# Histone-based liquid biopsy discriminates between myelodysplastic syndrome and solid malignancies

**Authors:** Desislava K. Tsoneva, Diana Buzova, Salvatore Daniele Bianco, Ilina Micheva, Merlin Efraim, Nikol Daskalova, Igor Resnick, Maria Teneva, Trifon Chervenkov, Nikolay Vladimirov Conev, Rostislav Manev, Dragomir Svetozarov Stoyanov, Jan Cerveny, Tommaso Mazza, Manlio Vinciguerra

PMC · DOI: 10.1186/s13148-025-01995-w · Clinical Epigenetics · 2025-11-21

## TL;DR

This study shows that measuring specific histone proteins in blood can help distinguish between myelodysplastic syndrome and solid cancers, offering a non-invasive diagnostic tool.

## Contribution

The study introduces a novel liquid biopsy approach using circulating histone profiles to differentiate hematological and solid malignancies.

## Key findings

- Circulating histone abundance is significantly higher in cancer patients compared to healthy controls.
- MDS and solid cancers show distinct histone profiles, particularly in H2A and macroH2A1.2 levels.
- Histone complex levels correlate with age differently in healthy individuals and MDS patients.

## Abstract

Cancers can be hematological or solid, sharing many hallmarks, although their clinical behaviors are distinct.
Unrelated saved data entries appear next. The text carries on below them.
-- ==== Sys2Proof/Certificates/Slice0/Obligations.lean ====
section
/-! DEFINITION. The statements about the model. A clause of the form `exec (.x …) s = .next t` says that the row x completes in every
state that meets the clause's hypotheses, and what it leaves. `Begun op src pkt s id c t` says that the packet's command begins at once
under number `id`, with record `c`, in state `t`. -/

open Sys2Proof Sys2Proof.Machine

/-! ### The queue, reset and the whole machine -/

/-- A step runs the command at the front of the queue on the state with the queue's rest. -/
def Obligations.StepRunsFront : Prop :=
  ∀ (c : Instr) (rest : List Instr) (s : State), s.pending = c :: rest → step s = exec c { s with pending := rest }

/-- On an empty queue a microsecond passes (the model's choice, log 1): an unpowered node stays as it is; in Frost the always-on
domain alone counts (R462); otherwise the tick's effects follow. -/
def Obligations.IdleStepIsTick : Prop :=
  ∀ s : State, s.pending = [] → step s = .next (tick s) ∧ (s.node.phase = .off → tick s = s) ∧
    (s.node.phase ≠ .off → s.dbg.frozen = true → tick s = modNode (fun n => { n with time := (n.time + 1) % 2 ^ 64 }) s)

/-- The node before PWR_GOOD: unpowered, its queue and tables empty, HUB_TIME 0, no dump, not frozen, no partition, every port
down, its memory in canonical form. -/
def Obligations.ResetState : Prop :=
  State.reset.pending = [] ∧ State.reset.node.phase = .off ∧ State.reset.node.time = 0 ∧ State.reset.dbg.frozen = false ∧
    State.reset.dbg.dumps = [] ∧ State.reset.cmds = [] ∧ State.reset.conns = [] ∧ State.reset.raw = [] ∧
    (∀ p, (part State.reset p).exists_ = false) ∧ (∀ g, (portOf State.reset g).st = 1) ∧
    (∀ f q, (qpOf State.reset f q).state = 0 ∧ (qpOf State.reset f q).sqTail = 0 ∧ (qpOf State.reset f q).cqHead = 0)

/-- The canonical form of the addressed memory holds at reset. -/
def Obligations.InvAtReset : Prop := Inv State.reset

/-- Every step keeps the canonical form of the addressed memory. -/
def Obligations.StepKeepsInv : Prop := ∀ s t : State, Inv s → step s = .next t → Inv t

/-- No command's effect touches the queue of waiting commands. -/
def Obligations.ExecLeavesQueue : Prop := ∀ (c : Instr) (s t : State), exec c s = .next t → t.pending = s.pending

/-- Every command but those of `writesMemory` leaves every byte of the addressed memory as it was. -/
def Obligations.MemoryFrame : Prop :=
  ∀ (c : Instr) (s t : State) (a : Nat), writesMemory c = false → exec c s = .next t → rawGet t.raw a = rawGet s.raw a

/-- The fields of a page handle (R60) and of a block handle (R61): each lies in its bits, bit 0 is VALID, and each reads back; the
handle 0 is a hole. -/
def Obligations.Handles : Prop :=
  ∀ cell slot cls blk : Nat, cell < 32 → slot < 2 ^ 24 → cls < 4 → blk < 2 ^ 26 →
    let h := mkHandle cell slot cls
    let g := mkBlock cell blk
    h < 2 ^ 32 ∧ h / 2 ^ 27 = cell ∧ h / 8 % 2 ^ 24 = slot ∧ h / 2 % 4 = cls ∧ h % 2 = 1 ∧ hCell h = cell ∧ hSlot h = slot ∧
    hCls h = cls ∧ isStub h = decide (cls = 3) ∧
    g < 2 ^ 32 ∧ g / 2 ^ 27 = cell ∧ g / 2 % 2 ^ 26 = blk ∧ g % 2 = 1 ∧
    isPage 0 = false ∧ isStub 0 = false

/-- No command ends a run: every command answers a next state in every state. -/
def Obligations.NoCommandStops : Prop := ∀ (c : Instr) (s : State), ∃ t, exec c s = .next t

/-! ### Command packets -/

/-- A packet of fewer than 64 bytes is discarded without a reply and counted on its connection or ring (R280, order 1). -/
def Obligations.ShortPacketsAreDropped : Prop :=
  ∀ (f q : Nat) (pkt : Packet) (s : State), reaches (.qp f q) s = true → s.node.phase = .active → pkt.bytes.length < 64 →
    exec (.nop (.qp f q) pkt) s = .next (modQp f q (fun v => { v with malformed := v.malformed + 1 }) s)

/-- The first failing check of R280 decides the reply, in its order, and nothing else changes: the reply is handed over, and the
state is otherwise as it was. -/
def Obligations.FirstFailedCheckReplies : Prop :=
  ∀ (pcie : Bool) (pkt : Packet) (s : State), nodeLive s = true → s.node.phase = .active → s.sec.mstate = 1 → s.node.restart = none →
    64 ≤ pkt.bytes.length →
    let c := parseCmd s (.mctp pcie) pkt
    let b := pkt.bytes
    let fails (st detail : Nat) : Prop :=
      submit (.mctp pcie) pkt runOp s = emit (.reply (.mctp pcie) (replyBytes c.tag (part s 0).inc s.node.nodeInc (err st detail)) []) s
    (b.length ≠ 64 + u32 b 0x0C ∨ 4032 < u32 b 0x0C → fails stInvalid 0xFFF0) ∧
      (b.length = 64 + u32 b 0x0C → u32 b 0x0C ≤ 4032 →
        (u8 b 3 ≠ 1 → fails stUnsupported 1) ∧
        (u8 b 3 = 1 → c.opcode ∉ opcodes → fails stUnsupported 2) ∧
        (u8 b 3 = 1 → c.opcode ∈ opcodes → mctpAllowed c.opcode = false → fails stUnsupported 3) ∧
        (u8 b 3 = 1 → c.opcode ∈ opcodes → mctpAllowed c.opcode = true → bitsOf (u8 b 2) 2 5 ≠ 0 → fails stInvalid 0xFFF1) ∧
        (u8 b 3 = 1 → c.opcode ∈ opcodes → mctpAllowed c.opcode = true → bitsOf (u8 b 2) 2 5 = 0 → u16 b 0x0A / 4 = 0 →
          c.fabric = false → u16 b 8 ≠ 0 → fails stNotFound 0))

/-- A completed command leaves the table of commands, and its one status reply carries its TAG, the status and RETURN. -/
def Obligations.CompletionReplies : Prop :=
  ∀ (pcie : Bool) (id : Nat) (c : Cmd) (r : Reply) (s : State), tget? s.cmds id = some c → c.src = .mctp pcie →
    (complete id r s).out = .reply (.mctp pcie) (replyBytes c.tag (part s c.part).inc s.node.nodeInc r) r.payload :: s.out ∧
      tget? (complete id r s).cmds id = none ∧ (∀ j, j ≠ id → tget? (complete id r s).cmds j = tget? s.cmds j)

/-- The 32 bytes of a status reply and the places of their fields (R281's table). -/
def Obligations.ReplyLayout : Prop :=
  ∀ (tag pi ni : Nat) (r : Reply), tag < 2 ^ 32 → r.status < 2 ^ 16 → r.detail < 2 ^ 16 → r.payload.length < 2 ^ 32 → pi < 2 ^ 16 →
    ni < 2 ^ 16 →
    let b := replyBytes tag pi ni r
    b.length = 32 ∧ u32 b 0 = tag ∧ u16 b 4 = r.status ∧ u16 b 6 = r.detail ∧ u32 b 8 = r.payload.length ∧ u16 b 0x0C = pi ∧
      u16 b 0x0E = ni ∧ (r.ret.length = 16 → slice b 16 16 = r.ret)

/-! ### Node and configuration commands -/

/-- As sent by a source that may send them: NOP, IDENTIFY, READ_STATE of an object of the issuer's own partition (bytes whose layout the spec
does not give are free, log 3), METER_REPORT and EVENT_SUBSCRIBE reply with OK. -/
def Obligations.NodeCommands : Prop :=
  ∀ (src : Source) (pkt : Packet) (s t : State) (id : Nat) (c : Cmd),
    (Begun 0x0001 src pkt s id c t → blockIs c 0 = true →
      exec (.nop src pkt) s = .next (conclude id (okRet (toLe 8 t.node.time)) t)) ∧
    (Begun 0x0002 src pkt s id c t → blockIs c 0 = true → fitsReply c 256 = true →
      exec (.identify src pkt) s = .next (conclude id (okPay [] (identity t)) t)) ∧
    (∀ (rule : Nat) (o : StateObj), let kind := u16 c.block 0
      let sel := slice c.block 16 16
      let off := u32 c.block 4
      let n := u32 c.block 8
      let b := objImage kind o
      Begun 0x0003 src pkt s id c t → kindRule kind = some rule → (u16 c.block 2 = c.part ∨ u16 c.block 2 = 0xFFFF) →
      (rule = 0 → c.part = 0) → stateObj t c.part kind sel = some o → c.block.length = 32 → zeroIn c.block 12 16 = true → 0 < n →
      (if isMctp c.src = true then n ≤ 4032 else n ≤ 1048576) → allZero (sel.drop (selectorLen kind sel)) = true → off < b.length →
      fitsReply c n = true →
      exec (.readState src pkt) s = .next (conclude id (okPay (toLe 4 b.length ++ zeros 4 ++ toLe 8 o.version)
        (slice b off (min n (b.length - off)))) t)) ∧
    (Begun 0x0008 src pkt s id c t → c.block.length = 64 → zeroIn c.block 2 0x20 = true → u16 c.block 0 = c.part →
      (c.part = 0 ∨ (part t c.part).exists_ = true) →
      let serial := t.node.reportSerial + 1
      let body := meterBody t c.part serial (slice c.block 0x20 32)
      fitsReply c (body.length + 96) = true →
      exec (.meterReport src pkt) s = .next (conclude id (okPay [] (body ++ (signed body t).1))
        (modNode (fun n => { n with reportSerial := serial }) (signed body t).2))) ∧
    (∀ i, Begun 0x0009 src pkt s id c t → blockIs c 16 = true → u8 c.block 8 = 1 → zeroIn c.block 9 12 = true →
      u64 c.block 0 / 65536 = 0 → u64 c.block 0 ≠ 0 → connIdx t (u32 c.block 12) = some i → (connOf t i).part = c.part →
      (connOf t i).kind = 1 →
      exec (.eventSubscribe src pkt) s = .next (conclude id (okRet []) (modPart c.part (fun v => { v with
        subs := v.subs.filter (fun q => q.src != c.src) ++
          [{ src := c.src, part := c.part, mask := u64 c.block 0, conn := some (u32 c.block 12) }] }) t)))

/-- CONFIG_STAGE stages an item of a tenant or of the node and counts STAGE_SERIAL; CONFIG_COMMIT commits the staging set whole. -/
def Obligations.ConfigCommands : Prop :=
  ∀ (src : Source) (pkt : Packet) (s t : State) (id : Nat) (c : Cmd),
    (Begun 0x0004 src pkt s id c t → u8 c.block 2 = 2 → u8 c.block 3 = 0 → u16 c.block 10 = 0 → zeroIn c.block 16 32 = true →
      c.block.length = 32 → u32 c.block 12 = 0 → u32 c.block 4 = 0 → u16 c.block 8 = 0 →
      ∃ u, exec (.configStage src pkt) s = .next (conclude id (okRet (toLe 4 (part u c.part).stageSerial)) u) ∧
        (part u c.part).staged = [] ∧ (part u c.part).calStaged = [] ∧
        (part u c.part).stageSerial = ((part t c.part).stageSerial + 1) % 2 ^ 32 ∧ (part u c.part).items = (part t c.part).items) ∧
    (let item := u16 c.block 0
      let n := u32 c.block 12
      let vals := (List.range (n / 4)).map (fun i => u32 c.block (32 + 4 * i))
      let rest := (part t c.part).staged.filter (fun g => !sameItem item 0 g)
      Begun 0x0004 src pkt s id c t → u8 c.block 2 = 0 → u8 c.block 3 = 0 → u16 c.block 10 = 0 → zeroIn c.block 16 32 = true →
      c.block.length = 32 + n → u32 c.block 4 = 0 → u16 c.block 8 = 0 → item ∈ itemList → item ≠ 0x0011 → targeted item = false →
      n % 4 = 0 → itemRange t c.part item vals = true → (operatorOnlyItem item = true → c.part = 0) →
      rest.length + 1 + (part t c.part).calStaged.length ≤ 64 → sumBy rest (·.size) + n ≤ 16777216 →
      let u := stageItem c.part item 0 vals n t
      exec (.configStage src pkt) s = .next (conclude id (okRet (toLe 4 (part u c.part).stageSerial)) u)) ∧
    (Begun 0x0005 src pkt s id c t → blockIs c 0 = true → (c.epoch = 0 ∨ c.epoch = (part t c.part).stageSerial) →
      commitFail t c.part (part t c.part).staged (part t c.part).calStaged = none →
      let u := commitItems c.part (part t c.part).staged (part t c.part).calStaged t
      exec (.configCommit src pkt) s =
        .next (conclude id (okRet (toLe 4 (part u c.part).configGen ++ toLe 4 (part u c.part).stageSerial)) u))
Identifying biomarkers that differentiate hematological from non-hematological malignancies could aid differential diagnosis by providing the basis for developing point-of-care diagnostic devices. In this respect, complex histone populations are secreted and detectable in biological fluids in various disease settings. To our knowledge, studies analyzing the circulating histone profile complexity by comparing healthy individuals, patients with hematological malignancies, and solid cancer patients are currently lacking.

We assessed the plasma histone signature of healthy subjects (n = 30), and of patients with myelodysplastic syndrome (MDS, n = 43), colorectal cancer (CRC, n = 39), lung cancer (non-small cell lung cancer [NSCLC, n = 15]), small cell lung cancer [SCLC, n = 4]), or breast cancer [BC, n = 16]). Principal component analysis (PCA) demonstrated the segregation of circulating histones and histone complexes between oncological and healthy patients. Individual histones (H2A, H2B, H3, H4, macroH2A1.1, and macroH2A1.2), histone dimers and nucleosomes were assayed by ImageStream(X)-advanced flow cytometry. We found general increases in circulating histone abundance in the blood of cancer patients versus healthy controls. MDS and solid cancers could be discriminated among themselves for an increased abundance of histones H2A and macroH2A1.2 (p < 0.01), and a decreased abundance of H2A/H2B/H3/H4 and H3/H4 histone complexes (p < 0.01). Moreover, macroH2A1.2 and H2A/H2B/H3/H4 levels negatively or positively correlated with age in healthy subjects versus MDS patients, respectively.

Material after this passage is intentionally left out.